Ryan's Budget Cuts Fail to Fix Bankrupt Transportation Program

Paul Ryan’s budget proposal is full of the usual dogmatic drivel you hear in Washington – the thing is actually called “The Path to Prosperity,” if you can believe that. And given his approach to transportation funding – big cuts and no new revenue – that “path” will continue to be full of potholes and collapsing bridges, without a train in sight.

Ryan’s budget proposes cutting transportation funding by 31 percent in 2012, and stays in that range for the next ten years. High speed rail gets the axe, as do some really cost-effective, performance-based programs such as New Starts, a competitive grant program for rail and bus rapid transit projects. The contrast with the President’s vision for investment in a more competitive transportation system is stark, as you can see from this bar graph (Ryan would slash it by more than half).

Refusing to invest in our crumbling, outdated transportation infrastructure is downright scary. Our transportation system, as it stands, is a threat to public safety, national security and the environment. This budget puts America in the position of having to continue to neglect necessary repair work, remain addicted to oil, and add to global warming pollution.

Just to pick one of these threats, although all three are described in a new NRDC fact sheet, let’s look at our bridge repair backlog. Between 1989 and 2003 alone, 500 bridges failed and today more than 69,000 are structurally deficient. Before you hit the road tonight or tomorrow, you should check Transportation for America’s awesome new mapping tool to make sure you steer clear of dangerous bridges near you.

Ryan says the Highway Trust Fund has to operate based on its existing revenues, which last year totaled about $35 billion. Yet the cost of necessary bridge repair work alone is $80 billion. I agree there’s waste to be trimmed in the program, but simply slashing the budget won’t solve the fundamental issue: our federal transportation program is insolvent.

The insolvency of this program is contributing to our national debt. Congress has “borrowed” $35 billion of taxpayer money from the Treasury to prop up the program, and because it’s insolvent, this money will never be paid back.

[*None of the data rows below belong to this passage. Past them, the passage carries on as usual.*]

-- ==== Sys2Proof/Machine/View.lean ====
section
/-! DEFINITION. What reads of computed registers return: fields that show what stands behind the pages. A view is given at a
register's offset, at the LO offset with all 64 bits for a pair. -/

namespace Sys2Proof.Machine

/-- Index `i` with `d = base + i × stride` for `i < n`. -/
def indexOf (d base stride n : Nat) : Option Nat :=
  if base ≤ d ∧ (d - base) % stride = 0 ∧ (d - base) / stride < n then some ((d - base) / stride) else none

/-- PAGE_STATUS (R75, R79, R85, R486): PENDING of any copy while a commit of ALL is under way. -/
def State.pageStatus (s : State) (page inst : Nat) : Nat :=
  let v := s.rd ((HDR.PAGE_STATUS page).of inst)
  let pend := tbit v 0 || (decide (tget 0 s.ctl.pendObj (64 + page) = 1) &&
    (List.range (instCount page)).any fun i => s.isPending page i)
  let bad := s.blockErr page inst || (decide (page = 25) && s.bit (FLOW.ENG_STATUS.of inst) 1)
  setField v 0 0 (b2n pend) + b2n bad * 4 + b2n (s.bit CHIP.BOOT_LOCK 0) * 8

/-- The instance summary of a windowed page (R72): copies 32k to 32k + 31 with an unmasked cause. -/
def State.summary (s : State) (page k : Nat) : Nat :=
  ((List.range 32).map fun i =>
    b2n (decide (32 * k + i < instCount page) &&
      decide (s.rd ((HDR.INT_STAT page).of (32 * k + i)) &&& notN 32 (s.rd (HDR.INT_MASK page)) ≠ 0)) * 2 ^ i).sum

/-- Header registers and summaries (R72, R75). -/
def State.viewHeader (s : State) (a : Accessor) (page off : Nat) : Option Nat :=
  if off = 0 then some (0x4B510000 + (if page = 12 then 11 else page) * 256 + page)
  else if off = 4 then some 1
  else if off = 0xC then some (s.pageStatus page (s.instSel a page))
  else if windowed page ∧ 0x80 ≤ off ∧ off < 0x100 then some (s.summary page ((off - 0x80) / 4))
  else none

/-- CTX_STATE and CTX_CPL (R185). The expected phase of a ring that is OFF again reads as its reset value 0, a DESIGN CHOICE (log entry
150): the spec says only what enabling and a reset make of it. -/
def State.viewRing (s : State) (r off : Nat) : Option Nat :=
  let g := s.ring r
  let cpl := decide (65536 ≤ r)
  if off = 0x60 then
    some (g.st.code + (if g.st = .off then 0 else if cpl then (g.wpass + 1) % 2 else (g.pass + 1) % 2) * 4 + g.held.length % 32 * 8 +
      (if cpl then g.widx else g.head) * 65536)
  else if off = 0x64 then some (if cpl then g.swHead + b2n g.armed * 65536 else 0)
  else none

/-- FN_STATUS and PSTATE (R147); with no active function there is no smallest LAT_TOL, and the field reads 0. -/
def State.viewFunc (s : State) (f off : Nat) : Option Nat :=
  if off = 0x44 then
    some (b2n (s.fnSt f).busy + (s.fnSt f).step * 2 + b2n (s.fnExists f || ((s.fnSt f).busy && (s.fnSt f).vfGoing)) * 32 + b2n (decide (f ∈ s.activeFns)) * 64)
  else if off = 0x70 then some (s.pstate + if s.activeFns.isEmpty then 0 else s.latTol * 4)
  else none

/-- WHEEL_STATUS, SCHED_HANDLE and SLEW_LEFT (R45, R64, R69). -/
def State.viewTime (s : State) (page off : Nat) : Option Nat :=
  if page = 10 ∧ off = 0x44 then some (s.ctl.time.events.length % 2 ^ 21 + b2n (decide (s.class1Max ≤ s.class1)) * 2 ^ 24)
  else if page = 10 ∧ off = 0x70 then some s.ctl.time.handle
  else if page = 9 then (indexOf off 0x124 64 8).map fun n => ((s.dom n).slew.map Slew.left).getD 0
  else none

/-- PROTECTED reads of the parser, classifier and table pages: INDIR_DATA, rule counters, ENTRIES, HAMPER_USE, MEMB_DATA,
NOTIFY_HEAD, prefixes, lengths, next hops (R240 to R243, R262, R270). -/
def State.viewTables (s : State) (a : Accessor) (page off : Nat) : Option Nat :=
  let p := s.instSel a page
  if page = 21 then
    let sel := s.sel a 21 0x900
    let k := tget (0, 0) s.ctl.net.ruleCnt (p * 65536 + s.sel a 21 0x940 % 65536)
    if off = 0x904 then some (s.indir p (field sel 6 0) (field sel 23 16))
    else if off = 0x948 then some k.1
    else if off = 0x950 then some (s.copy .hiLatch (CLASS.CNT_BYTE.of p) + 2 ^ 32 * s.copy .hiLatch (CLASS.CNT_BYTE.hi.of p))
    else none
  else if page = 22 then
    if off = 0x234 then some (s.hashValid p).length
    else if off = 0x238 then some ((s.hashValid p).filter fun i => decide (4194304 ≤ i)).length
    else if off = 0x28C then some ((s.notifyRing p).head + 65536 * (s.notifyRing p).widx)
    else if off = 0x604 then some (tget 0 s.ctl.net.members (p * 65536 + s.sel a 22 0x600 % 65536))
    else none
  else if page = 23 then
    if off = 0x140 then some ((s.lpmUsed p).filter fun i => tbit (leAt (s.lpmEntry p i) 17 1) 0).length
    else if off = 0x144 then some ((List.range 33).map fun l => b2n (s.lenUsed p false l) * 2 ^ l).sum
    else match indexOf off 0x150 4 5, indexOf off 0x184 4 4 with
      | some k, _ => some ((List.range 32).map fun i => b2n (decide (32 * k + i ≤ 128) && s.lenUsed p true (32 * k + i)) * 2 ^ i).sum
      | none, some w => if tbit (tget 0 s.ctl.net.nhSeen p) w then some (tget 0 s.ctl.net.nhLatch p / 2 ^ (32 * w) % 2 ^ 32) else none
      | none, none => none
  else none

/-- Computed registers of the TM page (R298). -/
def State.viewTm (s : State) (a : Accessor) (off : Nat) : Option Nat :=
  let q := s.sel a 24 0x140
  let pol := tget Policer.init s.ctl.net.policers (s.sel a 24 0x200 % 2 ^ 18)
  if off = 0xC0 then
    let l := s.louvre (s.sel a 24 0x40 % 512)
    some (b2n l.run + l.bank % 2 * 2 + b2n l.pendingAt.isSome * 4 + l.entry % 256 * 256)
  else if off = 0x134 then some (s.freeCells true)
  else if off = 0x138 then some (ceilDiv (s.spillBytes true) (2 ^ 20))
  else if off = 0x144 then some (min (2 ^ 32 - 1) (s.qDepth true (q % 8192)))
  else if off = 0x148 then some (tget 0 s.ctl.net.qHwm (q % 8192))
  else if off = 0x218 then some pol.green
  else if off = 0x21C then some pol.yellow
  else if off = 0x220 then some pol.red
  else (indexOf off 0x180 4 16).map fun b => tget 0 s.ctl.net.hist (q % 8192 * 32 + field q 16 16 * 16 + b)

/-- Whether a flow register may be read through REG_DATA: STOPPED or FAULTED (R335). -/
def State.regReadable (s : State) (t : Nat) : Bool := decide ((s.thread t).st = 6 ∨ (s.thread t).st = 7)

/-- The thread and register that REG_SEL of an accessor names. -/
def State.regSel (s : State) (a : Accessor) : Nat × Nat :=
  let v := s.sel a 25 0x400
  (16 * s.instSel a 25 + field v 3 0, field v 8 4)

/-- Valid flow-cache entries (R328). -/
def State.fcEntries (s : State) : Nat :=
  ((s.usedEntries 1 0 s.fcBase (2 ^ s.fcLog2 * 256) 64).filter fun i => tbit (s.memNat 1 0 (s.fcBase + 64 * i + 56) 1) 0).length

/-- Computed registers of the FLOW page (R335). RUN: enabled, without an error, no reload or self-test. -/
def State.viewFlow (s : State) (a : Accessor) (off : Nat) : Option Nat :=
  let e := s.instSel a 25
  let count := fun st : Nat => ((List.range 16).filter fun k => decide ((s.thread (16 * e + k)).st = st)).length
  if 0x500 ≤ off ∧ e ≠ 0 then some 0
  else if off = 0x104 then
    let bad := s.bit (FLOW.ENG_STATUS.of e) 1
    let rel := s.mrunning MA.CS_RELOAD e
    let tst := s.mrunning MA.ENGINE_SELFTEST e
    some (b2n (s.bit (FLOW.ENG_CTL.of e) 0 && !bad && !rel && !tst) + b2n bad * 2 + b2n rel * 4 + b2n tst * 8 +
      count 2 * 2 ^ 16 + count 1 * 2 ^ 24)
  else if off = 0x408 then
    let (t, r) := s.regSel a
    some (if s.regReadable t then tget 0 (s.thread t).xs r else 0)
  else if off = 0x44C then some (s.memNat 3 e (4 * 272) 4)
  else if off = 0x510 then some s.fcEntries
  else match indexOf off 0x20C 0x20 16, indexOf off 0x210 0x20 16, indexOf off 0x214 0x20 16 with
    | some k, _, _ =>
      let h := s.thread (16 * e + k)
      some (h.st + b2n h.inTrap * 8 + h.cause % 16 * 16 + b2n ((h.spec.map fun p => !p.resolved).getD false) * 256 +
        b2n (h.stopPending && h.stopMem) * 512)
    | none, some k, _ => some (s.thread (16 * e + k)).fpc
    | none, none, some k => some (s.thread (16 * e + k)).recUpc
    | none, none, none => none

/-- Computed registers of the CHAN and CORE pages (R336, R337). -/
def State.viewChan (s : State) (a : Accessor) (page off : Nat) : Option Nat :=
  if page = 26 then (indexOf off 0x104 0x20 32).map fun c =>
    let e := s.instSel a 26
    let x := s.chan (32 * e + c)
    let n := x.words.length
    (s.rd ((CHAN.CH_STATUS c).of e) &&& 0xC0) + n % 8 + b2n (decide (4 ≤ n)) * 8 + b2n (decide (n = 0)) * 16 +
      b2n x.evt.isSome * 32 + x.waiters.length % 2048 * 2 ^ 16
  else if page = 27 ∧ off = 0x138 then
    let g := s.ctrlRing (s.instSel a 27)
    some (g.swHead + 65536 * g.widx)
  else none

/-- Computed registers of the RDMA page (R360). -/
def State.viewRdma (s : State) (a : Accessor) (off : Nat) : Option Nat :=
  let q := s.sel a 28 0x40 % 2 ^ 18
  let x := s.qp q
  if off = 0x90 then some (x.st + b2n x.rtxWait * 8 + b2n x.armedWait * 16 + x.errSt % 65536 * 65536)
  else if off = 0x94 then some (s.qpRate q)
  else if off = 0x98 then some x.rtt
  else if off = 0x9C then some ((x.out.filter (·.sent)).length % 2 ^ 24)
  else if off = 0x304 then some (tget 0 s.ctl.rdma.trig (s.sel a 28 0x300 % 65536))
  else none

/-- Computed registers of the BLKF and BLKB pages (R398, R399). -/
def State.viewBlock (s : State) (a : Accessor) (page off : Nat) : Option Nat :=
  if page = 29 then
    let v := s.sel a 29 0x40 % 16384
    let x := s.vol v
    let win := (s.window? (s.sel a 29 0x140 % 2048)).bind s.work?
    if off = 0x64 then some (b2n x.pend + b2n x.multi * 2 + b2n x.solo * 4 +
      b2n (s.ctl.blk.pieces.any fun p => decide (p.vol = v)) * 8 + x.count % 65536 * 65536)
    else if off = 0x68 then some x.tag
    else if off = 0x6C then some x.status
    else if off = 0x70 then some x.lba
    else if off = 0x144 then some ((win.map fun w => 1 + w.taskOp % 16 * 16).getD 0)
    else if off = 0x148 then some ((win.map Work.tag).getD 0)
    else none
  else match indexOf off 0x40C 0x10 16, indexOf off 0x600 8 16 with
    | some k, _ => some (s.setWord k)
    | none, some k => some (s.pextsFree k)
    | none, none => none

/-- SLOT_INFO and the counts of the selected slot (R444). -/
def State.viewVault (s : State) (off : Nat) : Option Nat :=
  let x := s.slot (s.fd VAULT.SLOT 13 0)
  if off = 0x58 then some (x.kind + x.attr * 256 + b2n x.warned * 2 ^ 16 + b2n x.spent * 2 ^ 17)
  else if off = 0x60 then some x.use
  else if off = 0x68 then some x.warn
  else if off = 0x70 then some x.limit
  else none

/-- What a read of a computed register returns; none where the register holds its own value. -/
def State.view (s : State) (a : Accessor) (page off : Nat) : Option Nat :=
  match s.viewHeader a page off with
  | some v => some v
  | none =>
    match page with
    | 3 => if off = 0x40 then some (s.fd PAD.PAD_STATUS 0 0 + s.ctl.time.edges * 4 / 625 % 65536 * 65536) else none
    | 5 => if off = 0x40 then some (setField (s.rd BOOT.STATE) 12 12 (b2n (!s.ctl.host.retryEnded))) else none
    | 7 => (indexOf off 0x1004 0x10 1024).map fun n =>
        (match (s.latch n).st with | .free => 0 | .held => 1 | .broken => 2 | .heldBroken => 3) + (s.latch n).owner * 65536
    | 8 => (indexOf off 0x80 4 16).map compat
    | 9 => s.viewTime 9 off
    | 10 => s.viewTime 10 off
    | 13 => s.viewFunc (s.sel a 13 0x40 % 2048) off
    | 14 =>
      let w := s.window (s.fd XLAT.WIN_SEL 10 0) (s.fd XLAT.WIN_SEL 14 12)
      if off = 0x5C then some (s.rdW XLAT.WIN_LIMIT ||| 0xFFF)
      else if off = 0x64 then some (b2n w.en + b2n w.rd * 2 + b2n w.wr * 4) else none
    | 15 => s.viewRing (s.sel a 15 0x40 % 131072) off
    | 16 => if off = 0x60 then some s.spaceInfo else none
    | 21 => s.viewTables a 21 off
    | 22 => s.viewTables a 22 off
    | 23 => s.viewTables a 23 off
    | 24 => s.viewTm a off
    | 25 => s.viewFlow a off
    | 26 => s.viewChan a 26 off
    | 27 => s.viewChan a 27 off
    | 28 => s.viewRdma a off
    | 29 => s.viewBlock a 29 off
    | 30 => s.viewBlock a 30 off
    | 32 => match indexOf off 0x44 4 16 with
      | some w => if tbit s.ctl.ciph.saWords w then some (leAt s.ctl.ciph.saLatch (4 * w) 4) else none
      | none => none
    | 33 => s.viewVault off
    | 38 => if off = 0x64 then some (s.life (s.sel a 38 0x60 % 256)) else none
    | 39 => if off = 0x48 then some (setField (s.rd PEEP.STATUS) 0 0 (b2n s.tracing)) else none
    | 40 => if off = 0x68 then some (b2n s.holdupMet + s.effMiB % 2 ^ 14 * 2 ^ 16) else none
    | _ => none

/-- Bits of a register whose value the spec leaves to what the model does not hold: levels of I2C pads, samples of the rail
monitors, PFAIL_N after its fall, the FPC of a thread that runs. -/
def State.openBits (s : State) (a : Accessor) (page off : Nat) : Nat :=
  if page = 4 ∧ (indexOf off 0x108 0x20 4).isSome then 0x30000
  else if page = 40 ∧ off = 0x44 ∧ s.ctl.boot.pfailLow = true then 0x10000
  else if page = 25 then
    match indexOf off 0x210 0x20 16 with
    | some k => if s.regReadable (16 * s.instSel a 25 + k) then 0 else 2 ^ 32 - 1
    | none => 0
  else 0

/-- The whole value at an offset: 64 bits at the LO half of a pair. -/
def State.whole (s : State) (a : Accessor) (page off : Nat) (wide : Bool) : Nat :=
  match s.view a page off with
  | some v => v
  | none => s.plainWord a page off + (if wide then 2 ^ 32 * s.plainWord a page (off + 4) else 0)

end Sys2Proof.Machine
end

It’s a difficult thing to talk about, but the hard truth is that our transportation program needs revenue. And that might mean (gasp!) raising the gas tax, which hasn’t been done since 1993, and it might mean (gasp!) cutting out some of the massive subsidies that Big Oil has been treated to over the last few decades. A lot of people don’t have the political guts to make this call, and Ryan, for all his tough talk, appears to be one of them.

It’s amazing that a deficit hawk like Ryan can ignore a recommendation supported by the Presidential Debt Commission, prominent Republicans and Democrats, the Chamber of Commerce and the AFL-CIO. These disparate groups all agree that our transportation program needs to grow if America’s going to prosper in the future. Is the solution really scarier than the problem itself?